= Bettie Bendolph Seltzer =

American artist (1939–2017)

Bettie Bendolph Seltzer (1939–2017) was an American artist. She was associated with the Gee's Bend quilting collective, along with her mother, Annie Bendolph, and her mother-in-law, Sue Willie Seltzer. She worked at the Freedom Quilting Bee.

== Life ==
Bettie was married to the son of Sue Willie Seltzer, Benjamin Seltzer. She was the postmaster for Boykin, Alabama, a job which she loved. Efficient and timely, Bettie describes her leadership within the post office:

"It ain't easy but I love the job. I work six hours a day every day except Sunday. They come in there, get the mail, and go. Don't nobody stand around and gossip. When I'm in the post office, wearing that postal uniform, I'm postmaster. They don't look at me like I'm Bettie. I might see my best friend run in there, get the mail, and out.
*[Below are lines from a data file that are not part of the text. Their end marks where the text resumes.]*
/-- After every command TIM_TSQ_STAT shows the queue's length. -/
theorem fld_settle_tsqFill (old new : Card) (h : new.tim.tsq.length < 64) :
    (settle old new).fld TIM_TSQ_STAT.FILL = new.tim.tsq.length := by
  have hlive : TIM_TSQ_STAT ∈ liveRegs := by simp [liveRegs]
  have hshown : (settle old new).reg TIM_TSQ_STAT = _ := shown_settle old new TIM_TSQ_STAT hlive
  have hword : (settle old new).live TIM_TSQ_STAT =
      TIM_TSQ_STAT.FILL.put ((settle old new).reg TIM_TSQ_STAT) (settle old new).tim.tsq.length := by
    unfold Card.live
    rw [if_neg (by decide), if_pos rfl]
  rw [Card.fld, show TIM_TSQ_STAT.FILL.off = TIM_TSQ_STAT from rfl, hshown, hword, Fld.of_put _ _ _ (by decide), settle_tim]
  exact Nat.mod_eq_of_lt h

theorem delayReqEgress_queues (s : State) (port seqId : Nat) (hl : Live s)
    (hkey : ∀ x ∈ s.card.tim.tsq, ¬(x.1 = seqId ∧ x.2.1 = port)) (hroom : s.card.tim.tsq.length < 32) :
    Gives (.delayReqEgress port seqId) s fun c' => c'.tim.tsq = s.card.tim.tsq ++ [(seqId, port, s.card.pm)]
      ∧ c'.fld TIM_TSQ_STAT.FILL = s.card.tim.tsq.length + 1 := by
  have hb := becomes_of_on hl (exec_delayReqEgress_eq port seqId s)
  rw [Card.queueStamp, any_hasKey_eq_false hkey, if_neg Bool.false_ne_true, if_neg (Nat.not_le.mpr hroom)] at hb
  apply gives_of_becomes hb
  have hlen : (s.card.tim.tsq ++ [(seqId, port, s.card.pm)]).length = s.card.tim.tsq.length + 1 := List.length_append
  refine ⟨by rw [settle_tim], ?_⟩
  rw [fld_settle_tsqFill]
  · exact hlen
  · exact hlen ▸ (by omega)

theorem delayRespReceived_gives (s : State) (port seqId : Nat) (delay : Int) (hl : Live s)
    (hkey : (s.card.tim.tsq.any fun x => decide (x.1 = seqId ∧ x.2.1 = port)) = true) :
    Gives (.delayRespReceived port seqId delay) s fun c' => (c'.port port).delay = delay
      ∧ (∀ x ∈ c'.tim.tsq, ¬(x.1 = seqId ∧ x.2.1 = port)) := by
  have hb := becomes_of_on hl (exec_delayRespReceived port seqId delay s)
  rw [if_pos hkey] at hb
  apply gives_of_becomes hb
  rw [port_settle, settle_tim]
  refine ⟨congrArg TimPort.delay (Card.port_setPort_same _ port _), fun x hx => ?_⟩
  exact of_decide_eq_true (List.mem_filter.mp hx).2

theorem delayReqEgress_full (s : State) (port seqId : Nat) (hl : Live s)
    (hkey : ∀ x ∈ s.card.tim.tsq, ¬(x.1 = seqId ∧ x.2.1 = port)) (hfull : 32 ≤ s.card.tim.tsq.length)
    (hovf : s.card.bit TIM_STATUS.TSQ_OVF = false) : Becomes (.delayReqEgress port seqId) s
      (((s.card.count TIM_TSQ_STAT.LOST).stick TIM_STATUS.TSQ_OVF).record 0x1011 [pN seqId, pN port]) := by
  have hb := becomes_of_on hl (exec_delayReqEgress_eq port seqId s)
  have hfirst : (!s.card.bit TIM_STATUS.TSQ_OVF) = true := by rw [hovf]; rfl
  rwa [Card.queueStamp, any_hasKey_eq_false hkey, if_neg Bool.false_ne_true, if_pos hfull, Card.loseStamp, if_pos hfirst] at hb

theorem loseStamp_tim (c : Card) (port seqId : Nat) : (c.loseStamp port seqId).tim = c.tim :=
  loseStamp_cases (P := fun d => d.tim = c.tim) c port seqId rfl (Card.record_tim _ _ _)

theorem bit_loseStamp (c : Card) (port seqId : Nat) : (c.loseStamp port seqId).bit TIM_STATUS.TSQ_OVF = true := by
  have hstick : ((c.count TIM_TSQ_STAT.LOST).stick TIM_STATUS.TSQ_OVF).fld TIM_STATUS.TSQ_OVF = 1 :=
    Card.fld_setFld_same _ TIM_STATUS.TSQ_OVF 1 (by decide)
  refine decide_eq_true (loseStamp_cases (P := fun d => d.fld TIM_STATUS.TSQ_OVF ≠ 0) c port seqId ?_ ?_)
  · rw [hstick]
    decide
  · rw [Card.fld_record _ _ _ _ (by decide) (by decide), hstick]
    decide

theorem delayReqEgress_replaces (s : State) (port seqId : Nat) (hl : Live s)
    (hkey : ∃ x ∈ s.card.tim.tsq, x.1 = seqId ∧ x.2.1 = port) :
    Gives (.delayReqEgress port seqId) s fun c' => c'.bit TIM_STATUS.TSQ_OVF = true
      ∧ c'.tim.tsq.getLast? = some (seqId, port, s.card.pm) := by
  have hb := becomes_of_on hl (exec_delayReqEgress_eq port seqId s)
  obtain ⟨x, hx, hxkey⟩ := hkey
  rw [Card.queueStamp, if_pos (List.any_eq_true.mpr ⟨x, hx, decide_eq_true hxkey⟩)] at hb
  apply gives_of_becomes hb
  rw [Card.bit, fld_settle_time _ _ (by decide), settle_tim, loseStamp_tim]
  exact ⟨bit_loseStamp _ port seqId, List.getLast?_concat⟩

/-- What P2 Ethernet brings, event by event. -/
theorem ptpEvents : PtpEvents :=
  ⟨syncReceived_gives, announceReceived_gives, announceTimeout_gives, portLinkLoss_gives, holdoverLimitExpiry_gives,
    delayReqEgress_queues, delayRespReceived_gives⟩

theorem stampQueueOverflow : StampQueueOverflow := fun s port seqId hl =>
  ⟨delayReqEgress_full s port seqId hl, delayReqEgress_replaces s port seqId hl⟩

/-- Settles O16: each event is one effect on the card; the servo and the qualification leave the ports' records and the
registers of what was measured alone (`PortsKept`), and TIM_TSQ_STAT is live. -/
theorem ptpAndStamps : Obligations.PtpAndStamps := ⟨ptpEvents, stampQueueOverflow⟩

end Sys2Proof.Machine

/-! Arithmetic of the tiles: what a ready tile does with an instruction that does not trap, the outcomes of the operations
that instructions share, and the kinds of arithmetic instructions (O24). -/

namespace Sys2Proof.Machine

open Sys2Proof.Claims

/-! ### An instruction on a ready tile -/

/-- A ready tile executes the instruction; without an error of the memory or the lanes an outcome that is no trap stands. -/
theorem tileRun_of_ready {s : State} {x : TileOp} {product : Bool} {f : TileCtx → Tile → TileOp → TileOut} {o : TileOut}
    (hready : Ready x s) (hf : f ((fetched x s.card).tileCtx x.tile) (tileAt x s.card) x = o)
    (htrap : ∀ code lane, o ≠ .trap code lane) :
    s.card.tileRun x product f = ((fetched x s.card).tileOut x.tile (tileAt x s.card) o).draw.2 := by
  obtain ⟨htile, hstate, hrun, hstall, hmem, hlane⟩ := hready
  unfold Card.tileRun
  rw [if_neg (by simp [htile, hstate, hrun, hstall])]
  extract_lets c₁ c₂ y fetch c₃
  refine congrArg (fun c : Card => c.draw.2) ?_
  unfold c₃
  have hf' : f (c₂.tileCtx x.tile) y x = o := hf
  rw [hf', hmem, hlane]
  cases o with
  | trap code lane => exact absurd rfl (htrap code lane)
  | _ => rfl

/-- Wherever `g` gives an outcome, `m` is that outcome and no trap. -/
def TileOut.Answers (m : TileOut) (g : Option TileOut) : Prop := ∀ o, g = some o → m = o ∧ ∀ code lane, o ≠ .trap code lane

/-- A command that runs `f` on its tile does what `f` answers. -/
theorem does_of_answers {i : TileOp → Instr} {product : Bool} {f : TileCtx → Tile → TileOp → TileOut}
    {g : TileCtx → Tile → TileOp → Option TileOut} (hexec : ∀ x s, exec (i x) s = s.on fun c => c.tileRun x product f)
    (h : ∀ k t x, (f k t x).Answers (g k t x)) : Does i g := by
  intro s x o hl hready hg
  obtain ⟨hf, htrap⟩ := h _ _ _ o hg
  have hb := becomes_of_on hl (hexec x s)
  rwa [tileRun_of_ready hready hf htrap] at hb

/-! ### The shared operations of the instructions -/

theorem answers_ok (t : Tile) : (TileOut.ok t).Answers (some (.ok t)) := by
  rintro o ⟨⟩
  exact ⟨rfl, nofun⟩

/-- Where the condition fails there is nothing to answer. -/
theorem TileOut.Answers.guard {m : TileOut} {g : Option TileOut} {p : Prop} [Decidable p] (h : p → m.Answers g) :
    m.Answers (if p then g else none) := by
  split
  · next hp => exact h hp
  · exact nofun

/-- RESERVED traps only where the fields do not meet the row (R120), and there is nothing to answer there. -/
theorem TileOut.Answers.reserved {m : TileOut} {g : Option TileOut} {p : Prop} [Decidable p] (h : m.Answers g) :
    (unlessReserved (decide p) m).Answers (if p then g else none) :=
  .guard fun hp => by rwa [unlessReserved, if_pos (decide_eq_true hp)]

theorem answers_accumulate (t : Tile) (x : TileOp) (srcs : List (BitVec 9)) (g : Nat → Int → Int) :
    (t.accumulate x.v srcs fun l acc => clampAcc (g l acc)).Answers (accumulates t x srcs g) :=
  .guard fun hrange => by
    rw [Tile.accumulate, hrange]
    exact answers_ok _

theorem answers_compute (k : TileCtx) (t : Tile) (x : TileOp) (srcs : List (BitVec 9)) (ls : List Nat) (g : Nat → Nat × Nat) :
    (t.compute k.cls srcs x.d ls g).Answers (writes k t x srcs ls (fun l => (g l).1) fun l => (g l).2) :=
  .guard fun ⟨hrange, hwrite⟩ => by
    rw [Tile.compute, hrange, hwrite]
    exact answers_ok _

/-! ### The kinds of arithmetic instructions -/

/-- An instruction that puts `g` of the accumulator, clamped, into it (R57). -/
theorem does_accumulate {i : TileOp → Instr} {product : Bool} {ok : TileOp → Prop} [DecidablePred ok]
    {srcs : TileOp → List (BitVec 9)} (g : Tile → TileOp → Nat → Int → Int)
    (hexec : ∀ x s, exec (i x) s = s.on fun c => c.tileRun x product fun _ t x =>
      unlessReserved (decide (ok x)) (t.accumulate x.v (srcs x) fun l acc => clampAcc (g t x l acc))) :
    Does i fun _ t x => if ok x then accumulates t x (srcs x) (g t x) else none :=
  does_of_answers hexec fun _ t x => (answers_accumulate t x (srcs x) (g t x)).reserved

/-- An 18-bit operation on A and B writes its exact result, clamped (R60). -/
theorem does_alu {i : TileOp → Instr} {product : Bool} (g : Int → Int → Int)
    (hexec : ∀ x s, exec (i x) s = s.on fun c => c.tileRun x product fun k t x => tileAlu k t x g) :
    Does i fun k t x => if x.v.toNat ≤ 1 then computes k t x [x.a, x.b] (x.v.getLsbD 0) (fun l =>
      g (val t (x.v.getLsbD 0) x.a l) (val t (x.v.getLsbD 0) x.b l)) else none :=
  does_of_answers hexec fun k t x => (answers_compute k t x [x.a, x.b] t.on _).reserved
They don't chat. I like it like that."

== Work ==
Quilting in Gee's Bend was both a means for survival and community bonding. Bettie's mother, Annie Bendolph, taught Bettie to make quilts out of old clothes, fertilizer sacks, dress tails, and meal and flour sacks. Bettie learned to make quilts at about ten years old, when she and her mother would join other women at each other's houses to sew just one or two families' quilts at one time. "The ladies then piece their quilts at home and go to each other house to help quilt."

For the first time, The Freedom Quilting Bee allowed women in Gee's Bend to sew with new cloth. After the bee, Bettie never returned to repurposed material because it was too difficult to sew.